> _WHAT TO DO_
Once the data has been read, print it back in full, exactly.

Collected data entries

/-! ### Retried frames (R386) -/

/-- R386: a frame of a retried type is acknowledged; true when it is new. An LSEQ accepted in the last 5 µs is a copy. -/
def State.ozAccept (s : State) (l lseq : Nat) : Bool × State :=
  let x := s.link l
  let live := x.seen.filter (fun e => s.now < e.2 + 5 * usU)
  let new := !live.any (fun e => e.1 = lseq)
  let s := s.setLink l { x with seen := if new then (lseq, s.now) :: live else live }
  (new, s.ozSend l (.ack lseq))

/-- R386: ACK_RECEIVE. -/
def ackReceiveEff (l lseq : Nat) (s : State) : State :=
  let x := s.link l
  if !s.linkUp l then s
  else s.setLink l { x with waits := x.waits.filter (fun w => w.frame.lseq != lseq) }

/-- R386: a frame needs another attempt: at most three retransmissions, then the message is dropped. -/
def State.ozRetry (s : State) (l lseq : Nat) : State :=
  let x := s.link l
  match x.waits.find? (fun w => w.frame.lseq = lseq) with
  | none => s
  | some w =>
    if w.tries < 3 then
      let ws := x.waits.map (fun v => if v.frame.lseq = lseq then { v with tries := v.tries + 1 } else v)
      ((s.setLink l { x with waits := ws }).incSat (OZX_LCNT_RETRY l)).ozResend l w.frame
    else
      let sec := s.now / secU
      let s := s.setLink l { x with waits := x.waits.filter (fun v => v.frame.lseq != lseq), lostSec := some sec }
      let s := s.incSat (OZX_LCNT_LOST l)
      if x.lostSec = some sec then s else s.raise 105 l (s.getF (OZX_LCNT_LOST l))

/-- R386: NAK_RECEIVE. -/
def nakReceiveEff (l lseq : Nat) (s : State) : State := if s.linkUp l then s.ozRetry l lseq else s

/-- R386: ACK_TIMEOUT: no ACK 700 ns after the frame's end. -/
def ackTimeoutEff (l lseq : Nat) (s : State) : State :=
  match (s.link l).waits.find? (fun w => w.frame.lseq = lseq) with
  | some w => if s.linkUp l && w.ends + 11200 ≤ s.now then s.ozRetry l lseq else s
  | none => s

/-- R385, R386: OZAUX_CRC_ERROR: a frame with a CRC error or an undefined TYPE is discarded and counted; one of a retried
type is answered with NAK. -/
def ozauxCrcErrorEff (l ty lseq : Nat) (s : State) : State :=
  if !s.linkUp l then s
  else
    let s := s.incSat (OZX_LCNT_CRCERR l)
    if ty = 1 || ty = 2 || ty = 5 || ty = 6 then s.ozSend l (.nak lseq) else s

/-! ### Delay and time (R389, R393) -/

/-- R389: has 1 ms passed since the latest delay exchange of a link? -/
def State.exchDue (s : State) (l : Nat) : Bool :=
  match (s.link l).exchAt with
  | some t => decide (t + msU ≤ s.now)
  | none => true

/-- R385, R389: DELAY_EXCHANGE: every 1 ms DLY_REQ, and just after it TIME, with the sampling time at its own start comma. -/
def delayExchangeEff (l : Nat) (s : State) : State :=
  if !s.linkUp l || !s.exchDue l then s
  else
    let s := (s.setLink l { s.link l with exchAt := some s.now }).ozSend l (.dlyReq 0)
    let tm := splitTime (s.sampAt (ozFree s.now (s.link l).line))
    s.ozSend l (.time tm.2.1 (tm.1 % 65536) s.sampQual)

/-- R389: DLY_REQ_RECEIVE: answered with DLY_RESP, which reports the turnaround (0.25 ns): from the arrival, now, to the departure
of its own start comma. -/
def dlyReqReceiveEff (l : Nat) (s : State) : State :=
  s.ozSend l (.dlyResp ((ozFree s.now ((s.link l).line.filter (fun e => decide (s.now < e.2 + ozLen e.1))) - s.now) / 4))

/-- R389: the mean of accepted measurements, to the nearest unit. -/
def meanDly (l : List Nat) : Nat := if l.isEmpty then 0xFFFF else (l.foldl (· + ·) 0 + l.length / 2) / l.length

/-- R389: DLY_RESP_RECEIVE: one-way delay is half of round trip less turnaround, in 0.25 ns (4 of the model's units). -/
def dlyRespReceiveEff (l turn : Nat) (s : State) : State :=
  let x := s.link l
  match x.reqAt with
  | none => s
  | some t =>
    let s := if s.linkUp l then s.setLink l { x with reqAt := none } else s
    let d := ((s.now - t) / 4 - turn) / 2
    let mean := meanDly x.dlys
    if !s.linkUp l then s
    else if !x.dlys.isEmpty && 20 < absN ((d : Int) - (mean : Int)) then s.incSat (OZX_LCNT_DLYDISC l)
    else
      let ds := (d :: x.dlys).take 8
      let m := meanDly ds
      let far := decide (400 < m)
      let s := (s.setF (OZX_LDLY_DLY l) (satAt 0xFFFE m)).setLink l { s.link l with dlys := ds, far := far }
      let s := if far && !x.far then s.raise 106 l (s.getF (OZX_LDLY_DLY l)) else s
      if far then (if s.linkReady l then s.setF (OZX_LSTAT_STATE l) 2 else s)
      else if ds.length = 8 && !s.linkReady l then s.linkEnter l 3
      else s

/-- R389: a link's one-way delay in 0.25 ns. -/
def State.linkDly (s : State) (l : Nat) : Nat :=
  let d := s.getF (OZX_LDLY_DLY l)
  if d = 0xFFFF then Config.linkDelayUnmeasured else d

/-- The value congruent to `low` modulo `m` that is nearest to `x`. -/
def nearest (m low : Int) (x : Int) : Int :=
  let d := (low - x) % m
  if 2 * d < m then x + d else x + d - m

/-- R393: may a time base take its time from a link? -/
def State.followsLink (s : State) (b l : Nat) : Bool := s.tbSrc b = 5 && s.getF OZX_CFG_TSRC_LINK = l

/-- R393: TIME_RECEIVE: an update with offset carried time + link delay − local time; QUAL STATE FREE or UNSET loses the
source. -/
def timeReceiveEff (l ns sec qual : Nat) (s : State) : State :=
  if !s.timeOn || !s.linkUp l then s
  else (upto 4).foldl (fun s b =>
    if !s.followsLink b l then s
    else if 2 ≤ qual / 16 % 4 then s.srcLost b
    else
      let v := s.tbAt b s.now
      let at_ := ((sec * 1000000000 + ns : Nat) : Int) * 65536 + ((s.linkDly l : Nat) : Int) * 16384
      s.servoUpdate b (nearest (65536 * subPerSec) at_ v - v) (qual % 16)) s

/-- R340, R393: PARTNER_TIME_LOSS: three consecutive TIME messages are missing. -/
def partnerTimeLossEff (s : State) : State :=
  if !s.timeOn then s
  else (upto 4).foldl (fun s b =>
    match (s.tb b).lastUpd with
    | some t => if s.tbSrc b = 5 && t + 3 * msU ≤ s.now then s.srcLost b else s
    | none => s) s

> _ANSWER FOR THIS EXERCISE_
/-! ### Retried frames (R386) -/

/-- R386: a frame of a retried type is acknowledged; true when it is new. An LSEQ accepted in the last 5 µs is a copy. -/
def State.ozAccept (s : State) (l lseq : Nat) : Bool × State :=
  let x := s.link l
  let live := x.seen.filter (fun e => s.now < e.2 + 5 * usU)
  let new := !live.any (fun e => e.1 = lseq)
  let s := s.setLink l { x with seen := if new then (lseq, s.now) :: live else live }
  (new, s.ozSend l (.ack lseq))

/-- R386: ACK_RECEIVE. -/
def ackReceiveEff (l lseq : Nat) (s : State) : State :=
  let x := s.link l
  if !s.linkUp l then s
  else s.setLink l { x with waits := x.waits.filter (fun w => w.frame.lseq != lseq) }

/-- R386: a frame needs another attempt: at most three retransmissions, then the message is dropped. -/
def State.ozRetry (s : State) (l lseq : Nat) : State :=
  let x := s.link l
  match x.waits.find? (fun w => w.frame.lseq = lseq) with
  | none => s
  | some w =>
    if w.tries < 3 then
      let ws := x.waits.map (fun v => if v.frame.lseq = lseq then { v with tries := v.tries + 1 } else v)
      ((s.setLink l { x with waits := ws }).incSat (OZX_LCNT_RETRY l)).ozResend l w.frame
    else
      let sec := s.now / secU
      let s := s.setLink l { x with waits := x.waits.filter (fun v => v.frame.lseq != lseq), lostSec := some sec }
      let s := s.incSat (OZX_LCNT_LOST l)
      if x.lostSec = some sec then s else s.raise 105 l (s.getF (OZX_LCNT_LOST l))

/-- R386: NAK_RECEIVE. -/
def nakReceiveEff (l lseq : Nat) (s : State) : State := if s.linkUp l then s.ozRetry l lseq else s

/-- R386: ACK_TIMEOUT: no ACK 700 ns after the frame's end. -/
def ackTimeoutEff (l lseq : Nat) (s : State) : State :=
  match (s.link l).waits.find? (fun w => w.frame.lseq = lseq) with
  | some w => if s.linkUp l && w.ends + 11200 ≤ s.now then s.ozRetry l lseq else s
  | none => s

/-- R385, R386: OZAUX_CRC_ERROR: a frame with a CRC error or an undefined TYPE is discarded and counted; one of a retried
type is answered with NAK. -/
def ozauxCrcErrorEff (l ty lseq : Nat) (s : State) : State :=
  if !s.linkUp l then s
  else
    let s := s.incSat (OZX_LCNT_CRCERR l)
    if ty = 1 || ty = 2 || ty = 5 || ty = 6 then s.ozSend l (.nak lseq) else s

/-! ### Delay and time (R389, R393) -/

/-- R389: has 1 ms passed since the latest delay exchange of a link? -/
def State.exchDue (s : State) (l : Nat) : Bool :=
  match (s.link l).exchAt with
  | some t => decide (t + msU ≤ s.now)
  | none => true

/-- R385, R389: DELAY_EXCHANGE: every 1 ms DLY_REQ, and just after it TIME, with the sampling time at its own start comma. -/
def delayExchangeEff (l : Nat) (s : State) : State :=
  if !s.linkUp l || !s.exchDue l then s
  else
    let s := (s.setLink l { s.link l with exchAt := some s.now }).ozSend l (.dlyReq 0)
    let tm := splitTime (s.sampAt (ozFree s.now (s.link l).line))
    s.ozSend l (.time tm.2.1 (tm.1 % 65536) s.sampQual)

/-- R389: DLY_REQ_RECEIVE: answered with DLY_RESP, which reports the turnaround (0.25 ns): from the arrival, now, to the departure
of its own start comma. -/
def dlyReqReceiveEff (l : Nat) (s : State) : State :=
  s.ozSend l (.dlyResp ((ozFree s.now ((s.link l).line.filter (fun e => decide (s.now < e.2 + ozLen e.1))) - s.now) / 4))

/-- R389: the mean of accepted measurements, to the nearest unit. -/
def meanDly (l : List Nat) : Nat := if l.isEmpty then 0xFFFF else (l.foldl (· + ·) 0 + l.length / 2) / l.length

/-- R389: DLY_RESP_RECEIVE: one-way delay is half of round trip less turnaround, in 0.25 ns (4 of the model's units). -/
def dlyRespReceiveEff (l turn : Nat) (s : State) : State :=
  let x := s.link l
  match x.reqAt with
  | none => s
  | some t =>
    let s := if s.linkUp l then s.setLink l { x with reqAt := none } else s
    let d := ((s.now - t) / 4 - turn) / 2
    let mean := meanDly x.dlys
    if !s.linkUp l then s
    else if !x.dlys.isEmpty && 20 < absN ((d : Int) - (mean : Int)) then s.incSat (OZX_LCNT_DLYDISC l)
    else
      let ds := (d :: x.dlys).take 8
      let m := meanDly ds
      let far := decide (400 < m)
      let s := (s.setF (OZX_LDLY_DLY l) (satAt 0xFFFE m)).setLink l { s.link l with dlys := ds, far := far }
      let s := if far && !x.far then s.raise 106 l (s.getF (OZX_LDLY_DLY l)) else s
      if far then (if s.linkReady l then s.setF (OZX_LSTAT_STATE l) 2 else s)
      else if ds.length = 8 && !s.linkReady l then s.linkEnter l 3
      else s

/-- R389: a link's one-way delay in 0.25 ns. -/
def State.linkDly (s : State) (l : Nat) : Nat :=
  let d := s.getF (OZX_LDLY_DLY l)
  if d = 0xFFFF then Config.linkDelayUnmeasured else d

/-- The value congruent to `low` modulo `m` that is nearest to `x`. -/
def nearest (m low : Int) (x : Int) : Int :=
  let d := (low - x) % m
  if 2 * d < m then x + d else x + d - m

/-- R393: may a time base take its time from a link? -/
def State.followsLink (s : State) (b l : Nat) : Bool := s.tbSrc b = 5 && s.getF OZX_CFG_TSRC_LINK = l

/-- R393: TIME_RECEIVE: an update with offset carried time + link delay − local time; QUAL STATE FREE or UNSET loses the
source. -/
def timeReceiveEff (l ns sec qual : Nat) (s : State) : State :=
  if !s.timeOn || !s.linkUp l then s
  else (upto 4).foldl (fun s b =>
    if !s.followsLink b l then s
    else if 2 ≤ qual / 16 % 4 then s.srcLost b
    else
      let v := s.tbAt b s.now
      let at_ := ((sec * 1000000000 + ns : Nat) : Int) * 65536 + ((s.linkDly l : Nat) : Int) * 16384
      s.servoUpdate b (nearest (65536 * subPerSec) at_ v - v) (qual % 16)) s

/-- R340, R393: PARTNER_TIME_LOSS: three consecutive TIME messages are missing. -/
def partnerTimeLossEff (s : State) : State :=
  if !s.timeOn then s
  else (upto 4).foldl (fun s b =>
    match (s.tb b).lastUpd with
    | some t => if s.tbSrc b = 5 && t + 3 * msU ≤ s.now then s.srcLost b else s
    | none => s) s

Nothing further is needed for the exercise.